Square Root of 706

The square root is the inverse of the square of the number. 706 is not a perfect square. The square root of 706 is expressed in both radical and exponential form. In the radical form, it is expressed as √706, whereas (706)^(1/2) in the exponential form. √706 ≈ 26.57066, which is an irrational number because it cannot be expressed in the form of p/q, where p and q are integers and q ≠ 0.

The prime factorization method is used for perfect square numbers. However, the prime factorization method is not used for non-perfect square numbers where the long-division method and approximation method are used. Let us now learn the following methods: 

• Prime factorization method 
• Long division method
• Approximation method

The product of prime factors is the prime factorization of a number. Now let us look at how 706 is broken down into its prime factors.

Step 1: Finding the prime factors of 706

Breaking it down, we get 2 x 353: 2^1 x 353^1

Step 2: Now that we have found the prime factors of 706, the second step is to make pairs of those prime factors. Since 706 is not a perfect square, the digits of the number can't be grouped in pairs. Therefore, calculating 706 using prime factorization is not straightforward.

The long division method is particularly used for non-perfect square numbers. In this method, we should check the closest perfect square number for the given number. Let us now learn how to find the square root using the long division method, step by step.

Step 1: To begin with, we need to group the numbers from right to left. In the case of 706, we need to group it as 06 and 7.

Step 2: Now we need to find n whose square is ≤ 7. We can say n is ‘2’ because 2 x 2 = 4 which is less than 7. Now the quotient is 2, after subtracting 4 from 7, the remainder is 3.

Step 3: Now let us bring down 06, which is the new dividend. Add the old divisor with the same number 2 + 2, we get 4 which will be our new divisor.

Step 4: The new divisor will be the sum of the dividend and quotient. Now we get 4n as the new divisor, we need to find the value of n.

Step 5: The next step is finding 4n × n ≤ 306. Let us consider n as 7, now 47 x 7 = 329, which is too much, so we try n as 6.

Step 6: 46 x 6 = 276. Subtract 276 from 306, the difference is 30, and the quotient is 26.

Step 7: Since the dividend is less than the divisor, we need to add a decimal point. Adding the decimal point allows us to add two zeros to the dividend. Now the new dividend is 3000.

Step 8: Now we need to find the new divisor that is 532 because 532 x 5 = 2660.

Step 9: Subtracting 2660 from 3000, we get the result 340.

Step 10: Now the quotient is 26.5.

Step 11: Continue doing these steps until we get two numbers after the decimal point. Suppose if there is no decimal value, continue till the remainder is zero.

So the square root of √706 is approximately 26.57.

The approximation method is another method for finding the square roots; it is an easy method to find the square root of a given number. Now let us learn how to find the square root of 706 using the approximation method.

Step 1: Now we have to find the closest perfect square of √706. The smallest perfect square less than 706 is 676 and the largest perfect square more than 706 is 729. √706 falls somewhere between 26 and 27.

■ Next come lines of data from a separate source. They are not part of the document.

-- ==== Sys2Proof/Word.lean ====
section
/-! DEFINITION. The words of the device: bytes, 32-bit words, 64-bit words and 96-lane masks (R3). -/

namespace Sys2Proof

/-- One byte of memory. -/
abbrev Byte := BitVec 8
/-- One 32-bit word: a scalar register, one lane of a vector register, one instruction word. -/
abbrev W32 := BitVec 32
/-- One 64-bit word: a scalar pair, a program counter, a structure word in memory. -/
abbrev W64 := BitVec 64
/-- A 96-lane mask: bit l is lane l (R20). -/
abbrev Mask := BitVec 96

end Sys2Proof
end

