-- ==== Sys2Proof/Machine/State.lean ====
section
/-! DEFINITION. The state of the device as plain data: everything the specification gives the machine, from the boot
registers to the lanes of a split, and the state right after reset. -/

namespace Sys2Proof.Machine

/-- Memory as bytes by address in the canonical form of `SMap`; an unlisted byte reads zero. -/
abbrev Memory := List Host.Cell

/-! ### Identities and small records -/

/-- A split: its core, its group slot, and the lowest lane of its lane set. -/
structure SplitRef where
  core : Nat
  slot : Nat
  lane : Nat
  deriving DecidableEq, Repr

/-- A drain stamp (R255): the producing group and its write count. -/
structure Stamp where
  guid : Nat
  count : W32
  deriving DecidableEq, Repr

/-- A trap as raised (R79, R122): code, detail, address, the lanes that met it, and whether RESUMEPC is the next
instruction (TRAP codes). -/
structure TrapReq where
  code : Nat
  detail : Nat := 0
  addr : W64 := 0
  lanes : Mask
  deriving DecidableEq, Repr

/-- A trap that waits for the handler to end (R121, R398). -/
structure WaitingTrap where
  trappc : W64
  resume : W64
  addr : W64
  code : W64
  lanes : Mask
  lane : Nat
  deriving DecidableEq, Repr

/-- A task record (R263). `stampOf` is the producing group of STAMP, which the device keeps beside the record. -/
structure TaskRec where
  code : W64
  frame : W64
  result : W64
  swarm : BitVec 16
  prio : BitVec 8
  isSealed : Bool
  zsp : Bool
  width : BitVec 2
  lanes : BitVec 8
  scratch : BitVec 16
  vregs : BitVec 16
  join : BitVec 16
  stamp : W32
  stampOf : Nat
  args : List W32
  deriving DecidableEq, Repr

/-- A record in a queue (R267): its context, its level, the DTIME from which it waits, and how often an uncorrectable
error requeued it (R426); while it lies in its context's backing queue, `slot` is its slot of the ring in memory (R268). -/
structure QRec where
  ctx : Nat
  r : TaskRec
  level : Nat
  since : W64
  uncorr : Nat
  slot : Nat := 0
  deriving DecidableEq, Repr

/-- One row offered to a gather queue (R304). -/
structure GqRow where
  bytes : List Byte
  tag : W64
  fut : Bool
  stamp : Stamp
  time : W64
  deriving DecidableEq, Repr

/-! ### Accesses -/

/-- Who accesses: the TLB of its cluster or unit, the core whose PRIV pages it owns, the L1 it goes through, and the core
whose own TLB it asks first (R390). -/
structure Agent where
  tlb : Nat
  own : Option Nat
  l1 : Option Nat
  ctlb : Option Nat
  deriving DecidableEq, Repr

/-- Where a leaf points (R384): device memory, host memory by bus address, or the peer's BAR2 window. -/
inductive Space | dev | host | peer
  deriving DecidableEq, Repr

/-- A leaf found by a walk: the entry, its address, the page size, and the page. -/
structure Leaf where
  entry : W64
  at_ : Nat
  size : Nat
  deriving DecidableEq, Repr

/-- Kinds of access. -/
inductive Access | load | store | atomic | fetch
  deriving DecidableEq, Repr

/-- A translated address: its space and address, the page's class and flag, the leaf, and the entries a walk went through. -/
structure Xlate where
  space : Space
  pa : Nat
  cls : Nat
  seq : Bool
  leaf : Leaf
  path : List (Nat × W64) := []
  deriving DecidableEq, Repr

/-- An access that has loaded a leaf into a TLB or set D (R386). -/
structure Touched where
  ag : Agent
  ctx : Nat
  va : W64
  kind : Access
  x : Xlate
  deriving DecidableEq, Repr

/-! ### Splits -/

/-- Why an instruction waits to issue again with nothing done (R211): a page not resident or a channel not ready (R388,
R415), a full engine since a step (R337), full copy slots (R299), or seal-store units (R234). -/
inductive Stall
  | page (vas : List W64)
  | channel
  | engine (kind : EngineKind) (since : Nat)
  | copySlot
  /-- The group's limit of writes not performed (R255). -/
  | full (stamp : Stamp)
  | seal (units : Nat)
  deriving DecidableEq, Repr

Step 2: Now we need to apply the formula: (Given number - smallest perfect square) ÷ (Greater perfect square - smallest perfect square). Going by the formula (706 - 676) ÷ (729 - 676) = 30 ÷ 53 ≈ 0.566 Using the formula, we identified the decimal point of our square root. The next step is adding the value we got initially to the decimal number which is 26 + 0.57 = 26.57, so the square root of 706 is approximately 26.57.

• Square root: A square root is the inverse of a square. Example: 4^2 = 16 and the inverse of the square is the square root, that is √16 = 4.

• Irrational number: An irrational number is a number that cannot be written in the form of p/q, where q is not equal to zero and p and q are integers.

• Principal square root: A number has both positive and negative square roots; however, it is always the positive square root that has more prominence due to its uses in the real world. That is the reason it is also known as a principal square root.

• Long Division Method: A method used to find the square root of non-perfect square numbers by dividing and finding the quotient and remainder step by step.

• Approximation Method: A method used to estimate the square root by finding the closest perfect squares and determining a decimal value.